> Task requirements: Produce word for word the lines of the data below running from the one that has "x.home == ca" to the one that has "A context-extended access", inclusive, and no others.

---------- Data for review

/-- The place of a line of a column's home or loft scratch (R78). -/
def windowPlace (ca off : Nat) : Place := if off < 0x100000 then .home ca (off / 64) else .loft ca ((off - 0x100000) / 64)

/-- The place of a scratch address's line where a check structure may find it poisoned: home and loft scratch lie in the loft's banks;
drive scratch has no structure of R449's table (R449, log 45). -/
def scratchPlace (t : ThreadRef) (addr : Nat) : Option Place :=
  let (ca, off) := scratchAt t addr
  if isDrive t then none else some (windowPlace ca off)

/-- The poison that a use of a scratch line meets (R450). -/
def State.scratchTaint (s : State) (t : ThreadRef) (addr : Nat) : Option Place := (scratchPlace t addr).filter s.tainted

/-- The starts of the lines that n bytes at off cover whole. -/
def wholeLines (off n : Nat) : List Nat :=
  ((upto (n / 64)).map fun i => (off + 63) / 64 * 64 + 64 * i).filter fun l => decide (l + 64 ≤ off + n)

/-- n bytes are written at an offset of a column's home and loft scratch: all 64 of a line clear its poison (R450). -/
def State.cleanWindow (s : State) (ca off n : Nat) : State :=
  { s with poison := s.poison.filter fun e => !(wholeLines off n).any fun l => windowPlace ca l == e.at_ }

/-- Bytes written to scratch; all 64 of a line clear its poison (R450). -/
def State.writeScratch (s : State) (t : ThreadRef) (addr : Nat) (bs : List Byte) : State :=
  let (ca, off) := scratchAt t addr
  let s := if isDrive t || bs.length < 64 then s else s.cleanWindow ca off bs.length
  s.updCol ca fun c => if isDrive t then { c with drive := mwrite c.drive off bs } else c.scratchWrite off bs

/-! ### Bytes in memory, base and cells (R103, R104) -/

def Partition.slotAt (p : Partition) (addr : Nat) : Option Slot := p.slots.find? fun x => x.addr == addr / 64 * 64

def bytesOf (bits : List Byte) : Nat := leNat bits

/-- Byte i of a line held as 512 bits. -/
def lineByte (d : BitVec 512) (i : Nat) : Byte := BitVec.ofNat 8 (d.toNat / 2 ^ (8 * i))

/-- A line with byte i replaced. -/
def setLineByte (d : BitVec 512) (i : Nat) (b : Byte) : BitVec 512 :=
  (d &&& ~~~(BitVec.ofNat 512 (0xFF * 2 ^ (8 * i)))) ||| BitVec.ofNat 512 (b.toNat * 2 ^ (8 * i))

/-- A line with bytes written from offset off on. -/
def setLineBytes (d : BitVec 512) (off : Nat) : List Byte → BitVec 512
  | [] => d
  | b :: r => setLineBytes (setLineByte d off b) (off + 1) r

/-- w bytes at a backing place in base. -/
def State.readBase (s : State) (p : Nat) (b : Backing) (w : Nat) : List Byte :=
  match b with
  | .cellar pa => mread s.cellar pa w
  | .host bus => mread s.hostMem bus w
  | .arg off => mread (s.part p).argBlock off w
  | .slot a =>
    match (s.part p).slotAt a with
    | some sl => (upto w).map fun i => lineByte sl.data (a % 64 + i)
    | none => (upto w).map fun _ => 0

/-- The line of a backing place where poison may lie, and the place's offset in it; none in host memory (R449). -/
def Backing.place (p : Nat) : Backing → Option (Place × Nat)
  | .cellar pa => some (.cellar (pa / 64), pa % 64)
  | .host _ => none
  | .slot a => some (.slot p (a / 64 * 64), a % 64)
  | .arg off => some (.arg p (off / 64), off % 64)

/-- n bytes are written at a backing place: all 64 of a line clear its poison (R450). -/
def State.overwritten (s : State) (p : Nat) (b : Backing) (n : Nat) : State :=
  match b.place p with
  | some (x, 0) => if n = 64 then s.cleanAt x else s
  | _ => s

/-- Bytes written at a backing place in base. -/
def State.writeBase (s : State) (p : Nat) (b : Backing) (bs : List Byte) : State :=
  let s := s.overwritten p b bs.length
  match b with
  | .cellar pa => { s with cellar := mwrite s.cellar pa bs }
  | .host bus => s.writeHost bus bs
  | .arg _ => s
  | .slot a => s.updPart p fun x => { x with slots := x.slots.map fun sl =>
      if sl.addr = a / 64 * 64 then { sl with data := setLineBytes sl.data (a % 64) bs } else sl }

def Partition.cellAt (p : Partition) (tag : BitVec 12) (line : Nat) : Option Cell :=
  p.cells.find? fun c => c.tag == tag && c.line == line

/-- The first cell of a line along a tag's chain, at most n parents up (R103). -/
def Partition.viewCell (p : Partition) (line : Nat) : Nat → BitVec 12 → Option Cell
  | 0, _ => none
  | n + 1, tag =>
    if tag = 0 then none
    else match p.cellAt tag line with
      | some c => some c
      | none => match p.tag tag with
        | some i => p.viewCell line n i.parent
        | none => none

/-- The backing place of the first byte of the line a place lies in. -/
def Backing.lineStart : Backing → Backing
  | .cellar pa => .cellar (pa / 64 * 64) | .host b => .host (b / 64 * 64) | .slot a => .slot (a / 64 * 64)
  | .arg o => .arg (o / 64 * 64)

/-- w bytes of a translated address as context tag sees them (R103): va mod 64 is the byte's place in its line. -/
def State.readXlat (s : State) (p : Nat) (x : Xlat) (tag : BitVec 12) (va w : Nat) : List Byte :=
  match (if x.ext then (s.part p).viewCell x.line 5 tag else none) with
  | some c => (upto w).map fun i => lineByte c.data (va % 64 + i)
  | none => s.readBase p x.back w

/-- The whole line of a translated address as context tag sees it. -/
def State.readLine (s : State) (p : Nat) (x : Xlat) (tag : BitVec 12) : BitVec 512 :=
  BitVec.ofNat 512 (leNat (s.readXlat p { x with back := x.back.lineStart } tag 0 64))

/-- Whether a write in context tag needs a new cell (R104). -/
def State.needsCell (s : State) (p : Nat) (x : Xlat) (tag : BitVec 12) : Bool :=
  x.ext && tag != 0 && ((s.part p).cellAt tag x.line).isNone

/-- Whether the cell heap or the cell quota is exhausted (R106); the heap is as large as the quota (log 75: DESIGN CHOICE). -/
def Partition.heapFull (p : Partition) : Bool := decide (p.pol.cellq ≤ p.cells.length)

/-- Bytes written in context tag: base, or the tag's cell, materialised when it is the first store (R104). -/
def State.writeXlat (s : State) (p : Nat) (x : Xlat) (tag : BitVec 12) (va : Nat) (bs : List Byte) : State :=
  if x.ext && tag != 0 then
    let s := if s.needsCell p x tag then
        let d := s.readLine p x tag
        (s.cleanAt (.cell p tag x.line)).updPart p fun q =>
          { q with cells := q.cells ++ [⟨tag, x.line, d, 0⟩], highCells := max q.highCells (q.cells.length + 1) }
      else s
    s.updPart p fun q => { q with cells := q.cells.map fun c =>
      if c.tag = tag && c.line == x.line then
        { c with data := setLineBytes c.data (va % 64) bs,
                 mask := (upto bs.length).foldl (fun m i => m ||| (1#64 <<< (va % 64 + i))) c.mask }
      else c }
  else s.writeBase p x.back bs

/-! ### Judging an access at its home (R89, R92, R231) -/

/-- What an access does to its bytes, as permissions see it. -/
inductive Kind where
  | load | store | red | redx | amo
  deriving DecidableEq, Repr

def Kind.writes : Kind → Bool
  | .load => false | _ => true

/-- Whether the class permits the access (R88, R89, R237 to R239, R142), from column ca. -/
def Xlat.permits (x : Xlat) (k : Kind) (ca : Nat) (ordered : Bool) : Bool :=
  (!k.writes || x.w) &&
  match x.cls, k with
  | .lod, _ => false
  | .priv, .amo => false
  | .priv, _ => x.home == ca
  | .sync, .store => !ordered
  | .sync, _ => true
  | .host, .store => !ordered
  | .host, .load | .host, .red => true
  | .host, _ => false
  | .replicated, .load | .replicated, .store => true
  | .replicated, _ => false
  | .shared, .amo => false
  | .shared, _ => true

/-- A slot is the holder's own to load and store (R257). -/
def State.slotOk (s : State) (p : Nat) (t : ThreadRef) (b : Backing) : Bool :=
  match b with
  | .slot a => match (s.part p).slotAt a with | some sl => sl.owner == t && (s.thread t).resv.contains sl.addr | none => false
  | _ => true

/-- A context-extended access in a dead tag (R102), or in one that has been freed since the access was issued (`stale`, R109);
reductions act on base. -/
def Xlat.deadTag (x : Xlat) (part : Partition) (k : Kind) (tag : BitVec 12) (stale : Bool) : Bool :=
  x.ext && (k == .load || k == .store) && (stale || !part.live tag)

/-- Judges one translated access (R231): PAGE_ABSENT, PROTECTION, CTX_DEAD, RANGE_LOCK, CELL_HEAP_FULL. Of several that one element
meets the first of this order is raised (log 78: DESIGN CHOICE). -/
def State.judge (s : State) (t : ThreadRef) (k : Kind) (tag : BitVec 12) (stale ordered : Bool) (addr : Nat) : Except Stop Xlat :=
  let p := (s.partOf t).getD 16
  match s.translate p addr with
  | .error e => .error e
  | .ok x =>
    if !x.permits k t.ca ordered || !s.slotOk p t x.back then .error (.fault .protection)
    else if x.deadTag (s.part p) k tag stale then .error (.fault .ctxDead)
    else if s.writeLocked (.mem p x.line) || (k.writes && s.readLocked (.mem p x.line)) then .error (.fault .rangeLock)
    else if k == .store && s.needsCell p x tag && (s.part p).heapFull then .error (.fault .cellHeapFull)
    else .ok x

/-- Whether a backing place of partition p is poisoned at its line (R449). -/
def State.poisoned (s : State) (p : Nat) (b : Backing) : Bool := (b.place p).any fun x => s.tainted x.1

/-- The line that an access in a context uses: the context's cell, or base (R103). -/
def State.placeOf (s : State) (p : Nat) (x : Xlat) (tag : BitVec 12) : Option Place :=
  match (if x.ext then (s.part p).viewCell x.line 5 tag else none) with
  | some c => some (.cell p c.tag c.line)
  | none => (x.back.place p).map (·.1)

/-- The poison that an access in a context uses (R450). -/
def State.taint (s : State) (p : Nat) (x : Xlat) (tag : BitVec 12) : Option Place := (s.placeOf p x tag).filter s.tainted

/-- RANGE_LOCK for a scratch access that thread t issued as number id (R145): the source locks of its own later exchange
transfers do not hold it back (R149). -/
def State.scratchLock (s : State) (t : ThreadRef) (k : Kind) (addr id : Nat) : Bool :=
  let l := s.lineOf t addr
  s.locks.any fun x => x.line == l && (x.wr || k.writes) &&
    !(s.xfers.any fun y => y.id == x.owner && y.t == t && decide (id < y.id))

end Sys2Proof.Machine
end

--------------------

> Exercise result:
  | .priv, _ => x.home == ca
  | .sync, .store => !ordered
  | .sync, _ => true
  | .host, .store => !ordered
  | .host, .load | .host, .red => true
  | .host, _ => false
  | .replicated, .load | .replicated, .store => true
  | .replicated, _ => false
  | .shared, .amo => false
  | .shared, _ => true

/-- A slot is the holder's own to load and store (R257). -/
def State.slotOk (s : State) (p : Nat) (t : ThreadRef) (b : Backing) : Bool :=
  match b with
  | .slot a => match (s.part p).slotAt a with | some sl => sl.owner == t && (s.thread t).resv.contains sl.addr | none => false
  | _ => true

/-- A context-extended access in a dead tag (R102), or in one that has been freed since the access was issued (`stale`, R109);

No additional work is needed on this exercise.